##### LISTED ENTRIES

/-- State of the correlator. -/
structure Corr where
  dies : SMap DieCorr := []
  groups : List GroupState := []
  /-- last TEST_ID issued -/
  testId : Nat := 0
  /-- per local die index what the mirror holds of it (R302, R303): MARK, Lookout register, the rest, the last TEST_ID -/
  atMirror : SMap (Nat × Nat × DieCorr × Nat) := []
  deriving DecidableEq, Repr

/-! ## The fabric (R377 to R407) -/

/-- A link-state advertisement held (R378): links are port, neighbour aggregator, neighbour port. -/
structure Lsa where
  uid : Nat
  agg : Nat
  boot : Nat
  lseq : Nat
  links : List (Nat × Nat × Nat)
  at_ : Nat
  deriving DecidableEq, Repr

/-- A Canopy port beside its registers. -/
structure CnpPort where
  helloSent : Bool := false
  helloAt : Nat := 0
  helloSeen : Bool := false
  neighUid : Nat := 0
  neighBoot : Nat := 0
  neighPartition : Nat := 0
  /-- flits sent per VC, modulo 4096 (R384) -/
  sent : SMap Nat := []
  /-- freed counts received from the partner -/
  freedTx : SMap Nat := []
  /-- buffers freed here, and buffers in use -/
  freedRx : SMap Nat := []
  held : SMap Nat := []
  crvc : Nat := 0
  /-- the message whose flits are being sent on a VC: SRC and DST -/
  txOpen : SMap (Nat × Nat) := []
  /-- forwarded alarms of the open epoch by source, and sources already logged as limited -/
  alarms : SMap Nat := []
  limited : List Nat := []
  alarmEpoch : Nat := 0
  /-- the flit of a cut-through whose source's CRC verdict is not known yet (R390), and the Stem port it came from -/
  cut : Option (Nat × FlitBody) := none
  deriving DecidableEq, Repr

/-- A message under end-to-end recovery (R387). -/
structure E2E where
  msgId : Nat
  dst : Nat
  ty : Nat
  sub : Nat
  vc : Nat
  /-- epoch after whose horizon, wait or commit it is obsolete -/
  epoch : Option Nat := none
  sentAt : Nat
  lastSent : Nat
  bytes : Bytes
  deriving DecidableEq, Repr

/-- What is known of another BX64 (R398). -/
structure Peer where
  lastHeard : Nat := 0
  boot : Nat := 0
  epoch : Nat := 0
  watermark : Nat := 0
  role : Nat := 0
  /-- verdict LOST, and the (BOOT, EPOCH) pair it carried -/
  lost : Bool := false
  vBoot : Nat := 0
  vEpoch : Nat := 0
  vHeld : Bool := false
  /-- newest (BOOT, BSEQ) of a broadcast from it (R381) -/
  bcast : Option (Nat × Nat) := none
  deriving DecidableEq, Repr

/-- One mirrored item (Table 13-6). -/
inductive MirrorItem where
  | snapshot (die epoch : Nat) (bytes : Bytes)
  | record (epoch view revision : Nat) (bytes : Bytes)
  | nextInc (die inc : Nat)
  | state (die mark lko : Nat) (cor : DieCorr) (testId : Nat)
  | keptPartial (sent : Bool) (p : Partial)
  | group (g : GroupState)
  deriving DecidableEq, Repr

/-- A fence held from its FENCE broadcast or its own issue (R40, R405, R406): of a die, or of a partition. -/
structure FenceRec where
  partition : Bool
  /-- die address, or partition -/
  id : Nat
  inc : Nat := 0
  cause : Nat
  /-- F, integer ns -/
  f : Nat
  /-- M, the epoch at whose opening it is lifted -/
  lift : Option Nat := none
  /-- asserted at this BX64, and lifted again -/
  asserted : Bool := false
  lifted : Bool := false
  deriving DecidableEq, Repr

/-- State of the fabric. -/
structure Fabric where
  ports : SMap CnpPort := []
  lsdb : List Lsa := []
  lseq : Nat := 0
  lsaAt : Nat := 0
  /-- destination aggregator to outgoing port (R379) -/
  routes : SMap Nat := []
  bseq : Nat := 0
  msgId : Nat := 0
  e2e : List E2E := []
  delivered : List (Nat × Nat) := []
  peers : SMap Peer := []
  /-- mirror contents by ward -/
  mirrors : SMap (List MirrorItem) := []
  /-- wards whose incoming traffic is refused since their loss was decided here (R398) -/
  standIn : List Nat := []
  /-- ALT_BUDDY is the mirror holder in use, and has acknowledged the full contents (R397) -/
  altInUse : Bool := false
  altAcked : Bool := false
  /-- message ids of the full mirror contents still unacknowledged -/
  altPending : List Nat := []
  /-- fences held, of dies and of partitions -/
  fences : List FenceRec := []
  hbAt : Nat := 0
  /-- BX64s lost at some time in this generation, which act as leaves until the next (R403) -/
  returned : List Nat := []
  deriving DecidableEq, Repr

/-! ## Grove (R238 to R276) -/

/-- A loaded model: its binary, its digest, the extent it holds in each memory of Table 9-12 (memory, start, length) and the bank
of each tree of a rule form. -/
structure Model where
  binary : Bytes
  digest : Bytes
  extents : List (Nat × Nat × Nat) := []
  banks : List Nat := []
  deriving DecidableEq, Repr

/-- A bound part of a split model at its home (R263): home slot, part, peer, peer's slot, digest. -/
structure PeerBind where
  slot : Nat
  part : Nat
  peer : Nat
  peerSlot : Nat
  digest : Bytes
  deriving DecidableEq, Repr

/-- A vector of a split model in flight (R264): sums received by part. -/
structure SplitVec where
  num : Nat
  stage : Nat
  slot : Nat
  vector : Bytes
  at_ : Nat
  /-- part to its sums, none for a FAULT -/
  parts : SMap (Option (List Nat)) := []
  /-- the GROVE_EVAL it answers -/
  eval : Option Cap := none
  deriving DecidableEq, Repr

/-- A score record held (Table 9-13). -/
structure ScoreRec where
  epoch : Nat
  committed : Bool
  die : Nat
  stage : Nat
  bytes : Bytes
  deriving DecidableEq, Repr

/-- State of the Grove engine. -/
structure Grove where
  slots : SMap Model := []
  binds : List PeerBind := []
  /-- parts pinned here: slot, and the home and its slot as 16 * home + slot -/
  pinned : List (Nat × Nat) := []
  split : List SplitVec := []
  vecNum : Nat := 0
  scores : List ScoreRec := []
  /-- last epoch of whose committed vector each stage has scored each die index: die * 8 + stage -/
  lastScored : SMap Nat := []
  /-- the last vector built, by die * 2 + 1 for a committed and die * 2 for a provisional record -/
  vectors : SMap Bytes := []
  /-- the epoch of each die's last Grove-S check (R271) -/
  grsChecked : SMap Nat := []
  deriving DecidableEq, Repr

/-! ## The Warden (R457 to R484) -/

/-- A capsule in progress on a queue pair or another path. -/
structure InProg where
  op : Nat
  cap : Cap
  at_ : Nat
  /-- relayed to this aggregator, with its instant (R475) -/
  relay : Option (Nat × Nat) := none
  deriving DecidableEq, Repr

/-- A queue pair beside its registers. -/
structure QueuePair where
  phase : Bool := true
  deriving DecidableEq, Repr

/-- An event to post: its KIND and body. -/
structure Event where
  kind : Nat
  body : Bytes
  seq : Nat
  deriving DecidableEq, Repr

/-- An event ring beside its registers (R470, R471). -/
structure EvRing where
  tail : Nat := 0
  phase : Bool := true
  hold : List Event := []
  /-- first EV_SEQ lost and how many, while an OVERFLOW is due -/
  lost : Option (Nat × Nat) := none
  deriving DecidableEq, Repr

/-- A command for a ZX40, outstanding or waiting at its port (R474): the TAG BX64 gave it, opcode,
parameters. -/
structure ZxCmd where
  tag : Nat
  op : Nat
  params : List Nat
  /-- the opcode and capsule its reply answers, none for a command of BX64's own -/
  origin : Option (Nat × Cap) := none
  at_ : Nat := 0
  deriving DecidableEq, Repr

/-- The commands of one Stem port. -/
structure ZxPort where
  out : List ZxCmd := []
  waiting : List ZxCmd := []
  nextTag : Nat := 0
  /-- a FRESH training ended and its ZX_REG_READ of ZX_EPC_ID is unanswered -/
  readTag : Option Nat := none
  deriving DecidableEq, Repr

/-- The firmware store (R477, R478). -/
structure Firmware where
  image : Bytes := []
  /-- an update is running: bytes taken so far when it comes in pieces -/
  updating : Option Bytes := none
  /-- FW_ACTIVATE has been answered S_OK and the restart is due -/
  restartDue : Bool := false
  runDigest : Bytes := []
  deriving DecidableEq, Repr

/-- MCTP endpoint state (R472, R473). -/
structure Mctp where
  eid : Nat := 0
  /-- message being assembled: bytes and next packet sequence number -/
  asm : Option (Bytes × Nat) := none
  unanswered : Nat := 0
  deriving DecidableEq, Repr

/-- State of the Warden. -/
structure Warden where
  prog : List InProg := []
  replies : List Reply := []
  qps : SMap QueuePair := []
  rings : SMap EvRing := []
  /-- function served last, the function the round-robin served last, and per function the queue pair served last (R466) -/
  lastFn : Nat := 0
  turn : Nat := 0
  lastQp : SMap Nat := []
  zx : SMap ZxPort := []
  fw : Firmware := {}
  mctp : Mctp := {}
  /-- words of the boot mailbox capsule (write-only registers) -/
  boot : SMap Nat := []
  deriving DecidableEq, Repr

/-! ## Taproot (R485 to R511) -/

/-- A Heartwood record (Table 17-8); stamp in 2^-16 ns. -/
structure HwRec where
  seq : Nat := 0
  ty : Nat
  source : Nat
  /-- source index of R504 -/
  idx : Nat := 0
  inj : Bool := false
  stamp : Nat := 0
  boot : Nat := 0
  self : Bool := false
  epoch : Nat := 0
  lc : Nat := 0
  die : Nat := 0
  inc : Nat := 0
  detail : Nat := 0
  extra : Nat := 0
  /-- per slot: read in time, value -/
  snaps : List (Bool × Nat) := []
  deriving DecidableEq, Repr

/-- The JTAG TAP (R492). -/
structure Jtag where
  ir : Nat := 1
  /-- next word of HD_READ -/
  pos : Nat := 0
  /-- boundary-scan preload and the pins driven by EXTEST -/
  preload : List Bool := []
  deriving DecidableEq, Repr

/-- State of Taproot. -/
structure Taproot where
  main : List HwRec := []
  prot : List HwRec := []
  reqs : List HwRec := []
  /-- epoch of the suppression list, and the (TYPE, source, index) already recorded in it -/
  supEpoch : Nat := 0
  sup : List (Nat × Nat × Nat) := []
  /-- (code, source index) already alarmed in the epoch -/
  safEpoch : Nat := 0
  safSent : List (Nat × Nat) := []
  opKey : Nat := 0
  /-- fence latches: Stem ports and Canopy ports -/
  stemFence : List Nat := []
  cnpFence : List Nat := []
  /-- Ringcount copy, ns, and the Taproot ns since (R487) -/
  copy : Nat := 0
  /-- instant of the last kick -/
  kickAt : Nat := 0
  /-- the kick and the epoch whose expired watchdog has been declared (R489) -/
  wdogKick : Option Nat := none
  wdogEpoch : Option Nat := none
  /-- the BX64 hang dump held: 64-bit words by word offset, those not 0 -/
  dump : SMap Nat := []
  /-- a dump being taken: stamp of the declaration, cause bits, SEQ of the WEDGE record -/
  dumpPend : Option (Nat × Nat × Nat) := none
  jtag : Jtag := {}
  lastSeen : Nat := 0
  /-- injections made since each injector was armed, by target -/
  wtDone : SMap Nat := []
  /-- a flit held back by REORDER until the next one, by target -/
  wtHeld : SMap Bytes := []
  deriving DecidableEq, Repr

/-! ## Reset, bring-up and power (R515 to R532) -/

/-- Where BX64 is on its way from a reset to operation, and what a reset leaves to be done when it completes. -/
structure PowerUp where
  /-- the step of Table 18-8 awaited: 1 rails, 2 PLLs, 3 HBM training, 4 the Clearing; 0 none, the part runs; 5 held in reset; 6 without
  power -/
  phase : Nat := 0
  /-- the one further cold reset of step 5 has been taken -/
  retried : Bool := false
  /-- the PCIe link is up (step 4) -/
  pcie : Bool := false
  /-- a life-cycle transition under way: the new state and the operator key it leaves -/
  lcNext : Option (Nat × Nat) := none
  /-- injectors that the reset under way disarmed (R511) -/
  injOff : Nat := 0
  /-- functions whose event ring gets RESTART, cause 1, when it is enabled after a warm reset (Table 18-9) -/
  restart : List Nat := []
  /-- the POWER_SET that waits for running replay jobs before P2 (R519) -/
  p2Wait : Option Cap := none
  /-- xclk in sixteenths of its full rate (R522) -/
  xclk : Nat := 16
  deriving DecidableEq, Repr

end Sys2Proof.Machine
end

##########

### [ACTION ITEM]
If a line in the records above contains the word "each", copy it.

### [OUTPUT BELOW]
/-- A loaded model: its binary, its digest, the extent it holds in each memory of Table 9-12 (memory, start, length) and the bank
of each tree of a rule form. -/
  /-- last epoch of whose committed vector each stage has scored each die index: die * 8 + stage -/
  /-- the epoch of each die's last Grove-S check (R271) -/
  /-- injections made since each injector was armed, by target -/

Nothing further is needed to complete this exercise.